_Available records_.

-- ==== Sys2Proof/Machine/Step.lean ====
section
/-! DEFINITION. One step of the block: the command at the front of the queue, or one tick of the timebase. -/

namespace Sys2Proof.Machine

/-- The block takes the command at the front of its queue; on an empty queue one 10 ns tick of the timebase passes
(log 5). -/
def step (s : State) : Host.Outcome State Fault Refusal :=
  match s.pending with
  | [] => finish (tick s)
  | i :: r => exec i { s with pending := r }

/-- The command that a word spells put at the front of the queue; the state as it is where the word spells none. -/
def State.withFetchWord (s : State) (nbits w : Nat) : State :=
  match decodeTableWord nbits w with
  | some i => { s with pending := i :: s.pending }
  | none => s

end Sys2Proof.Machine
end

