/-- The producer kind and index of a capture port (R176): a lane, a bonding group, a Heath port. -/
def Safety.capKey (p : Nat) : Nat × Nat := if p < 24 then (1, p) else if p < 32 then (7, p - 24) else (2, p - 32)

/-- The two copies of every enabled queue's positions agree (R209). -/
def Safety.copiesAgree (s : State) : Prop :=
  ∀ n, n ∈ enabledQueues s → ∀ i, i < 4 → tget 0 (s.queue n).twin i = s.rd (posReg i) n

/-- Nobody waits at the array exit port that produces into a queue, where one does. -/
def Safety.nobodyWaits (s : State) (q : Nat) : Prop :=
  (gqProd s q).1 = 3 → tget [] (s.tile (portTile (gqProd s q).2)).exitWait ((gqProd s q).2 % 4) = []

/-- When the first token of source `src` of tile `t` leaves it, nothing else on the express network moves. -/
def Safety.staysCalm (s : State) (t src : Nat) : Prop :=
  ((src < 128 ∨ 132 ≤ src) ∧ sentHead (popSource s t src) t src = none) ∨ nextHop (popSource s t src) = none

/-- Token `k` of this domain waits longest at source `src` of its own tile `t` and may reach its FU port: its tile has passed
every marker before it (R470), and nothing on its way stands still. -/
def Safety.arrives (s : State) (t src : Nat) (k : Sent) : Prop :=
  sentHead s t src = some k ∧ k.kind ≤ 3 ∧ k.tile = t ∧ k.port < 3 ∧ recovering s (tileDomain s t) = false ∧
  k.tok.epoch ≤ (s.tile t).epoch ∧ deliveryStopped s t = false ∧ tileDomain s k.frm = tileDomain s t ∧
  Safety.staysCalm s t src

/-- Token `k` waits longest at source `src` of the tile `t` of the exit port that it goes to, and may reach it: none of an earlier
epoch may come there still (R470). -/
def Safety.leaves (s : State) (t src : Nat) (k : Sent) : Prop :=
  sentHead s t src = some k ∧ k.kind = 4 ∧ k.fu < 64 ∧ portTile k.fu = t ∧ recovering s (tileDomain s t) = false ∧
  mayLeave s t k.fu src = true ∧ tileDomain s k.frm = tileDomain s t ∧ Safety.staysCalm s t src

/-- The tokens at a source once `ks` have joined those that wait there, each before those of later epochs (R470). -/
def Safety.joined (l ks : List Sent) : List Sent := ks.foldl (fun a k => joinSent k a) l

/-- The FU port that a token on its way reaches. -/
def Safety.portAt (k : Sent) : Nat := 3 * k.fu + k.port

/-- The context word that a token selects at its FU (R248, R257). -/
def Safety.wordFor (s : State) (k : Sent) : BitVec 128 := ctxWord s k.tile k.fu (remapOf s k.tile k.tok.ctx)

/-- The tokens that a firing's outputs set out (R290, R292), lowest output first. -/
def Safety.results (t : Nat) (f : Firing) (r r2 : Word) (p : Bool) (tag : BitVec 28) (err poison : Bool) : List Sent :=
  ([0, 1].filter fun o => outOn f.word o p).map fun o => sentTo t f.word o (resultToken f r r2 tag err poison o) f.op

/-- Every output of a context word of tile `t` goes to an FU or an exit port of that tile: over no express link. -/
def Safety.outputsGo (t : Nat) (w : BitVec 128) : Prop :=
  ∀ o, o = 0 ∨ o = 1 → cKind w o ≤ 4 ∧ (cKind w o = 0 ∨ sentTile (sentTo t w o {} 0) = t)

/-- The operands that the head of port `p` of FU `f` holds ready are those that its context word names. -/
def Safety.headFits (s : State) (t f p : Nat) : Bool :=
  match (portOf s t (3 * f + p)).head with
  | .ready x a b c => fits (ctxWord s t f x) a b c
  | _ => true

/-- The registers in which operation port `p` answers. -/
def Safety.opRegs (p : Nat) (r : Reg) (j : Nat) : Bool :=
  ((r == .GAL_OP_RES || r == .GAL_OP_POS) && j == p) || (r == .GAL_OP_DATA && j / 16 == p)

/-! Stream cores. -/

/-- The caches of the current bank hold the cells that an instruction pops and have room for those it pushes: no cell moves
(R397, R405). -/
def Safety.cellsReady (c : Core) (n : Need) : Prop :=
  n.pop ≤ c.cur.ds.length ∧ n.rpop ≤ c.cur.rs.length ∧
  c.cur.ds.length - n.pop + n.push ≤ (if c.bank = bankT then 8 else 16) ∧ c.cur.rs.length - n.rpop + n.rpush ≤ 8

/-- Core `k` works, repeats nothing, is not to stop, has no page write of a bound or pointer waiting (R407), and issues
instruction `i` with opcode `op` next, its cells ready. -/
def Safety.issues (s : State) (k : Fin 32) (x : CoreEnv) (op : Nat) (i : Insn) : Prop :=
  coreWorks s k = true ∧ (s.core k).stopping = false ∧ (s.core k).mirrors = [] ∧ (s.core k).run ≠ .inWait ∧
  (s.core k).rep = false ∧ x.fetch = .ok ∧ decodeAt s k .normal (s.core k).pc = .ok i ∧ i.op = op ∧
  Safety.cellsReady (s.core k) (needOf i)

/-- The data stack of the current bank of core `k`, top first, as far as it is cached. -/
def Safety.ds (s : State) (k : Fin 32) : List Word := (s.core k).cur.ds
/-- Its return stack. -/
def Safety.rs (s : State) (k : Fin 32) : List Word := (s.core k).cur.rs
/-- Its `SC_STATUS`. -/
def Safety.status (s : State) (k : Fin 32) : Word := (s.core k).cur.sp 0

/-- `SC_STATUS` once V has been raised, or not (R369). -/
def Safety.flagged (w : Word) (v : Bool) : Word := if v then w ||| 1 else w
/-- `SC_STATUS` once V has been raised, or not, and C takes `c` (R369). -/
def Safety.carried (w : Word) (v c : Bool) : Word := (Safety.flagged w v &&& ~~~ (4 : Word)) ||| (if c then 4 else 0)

_Work request_. Of all the entries above, retype exactly the lines from the line with "def Safety.outputsGo (t" to the line with "not (R369). -/", both included, and no others.

_Output of the task_.
def Safety.outputsGo (t : Nat) (w : BitVec 128) : Prop :=
  ∀ o, o = 0 ∨ o = 1 → cKind w o ≤ 4 ∧ (cKind w o = 0 ∨ sentTile (sentTo t w o {} 0) = t)

/-- The operands that the head of port `p` of FU `f` holds ready are those that its context word names. -/
def Safety.headFits (s : State) (t f p : Nat) : Bool :=
  match (portOf s t (3 * f + p)).head with
  | .ready x a b c => fits (ctxWord s t f x) a b c
  | _ => true

/-- The registers in which operation port `p` answers. -/
def Safety.opRegs (p : Nat) (r : Reg) (j : Nat) : Bool :=
  ((r == .GAL_OP_RES || r == .GAL_OP_POS) && j == p) || (r == .GAL_OP_DATA && j / 16 == p)

/-! Stream cores. -/

/-- The caches of the current bank hold the cells that an instruction pops and have room for those it pushes: no cell moves
(R397, R405). -/
def Safety.cellsReady (c : Core) (n : Need) : Prop :=
  n.pop ≤ c.cur.ds.length ∧ n.rpop ≤ c.cur.rs.length ∧
  c.cur.ds.length - n.pop + n.push ≤ (if c.bank = bankT then 8 else 16) ∧ c.cur.rs.length - n.rpop + n.rpush ≤ 8

/-- Core `k` works, repeats nothing, is not to stop, has no page write of a bound or pointer waiting (R407), and issues
instruction `i` with opcode `op` next, its cells ready. -/
def Safety.issues (s : State) (k : Fin 32) (x : CoreEnv) (op : Nat) (i : Insn) : Prop :=
  coreWorks s k = true ∧ (s.core k).stopping = false ∧ (s.core k).mirrors = [] ∧ (s.core k).run ≠ .inWait ∧
  (s.core k).rep = false ∧ x.fetch = .ok ∧ decodeAt s k .normal (s.core k).pc = .ok i ∧ i.op = op ∧
  Safety.cellsReady (s.core k) (needOf i)

/-- The data stack of the current bank of core `k`, top first, as far as it is cached. -/
def Safety.ds (s : State) (k : Fin 32) : List Word := (s.core k).cur.ds
/-- Its return stack. -/
def Safety.rs (s : State) (k : Fin 32) : List Word := (s.core k).cur.rs
/-- Its `SC_STATUS`. -/
def Safety.status (s : State) (k : Fin 32) : Word := (s.core k).cur.sp 0

/-- `SC_STATUS` once V has been raised, or not (R369). -/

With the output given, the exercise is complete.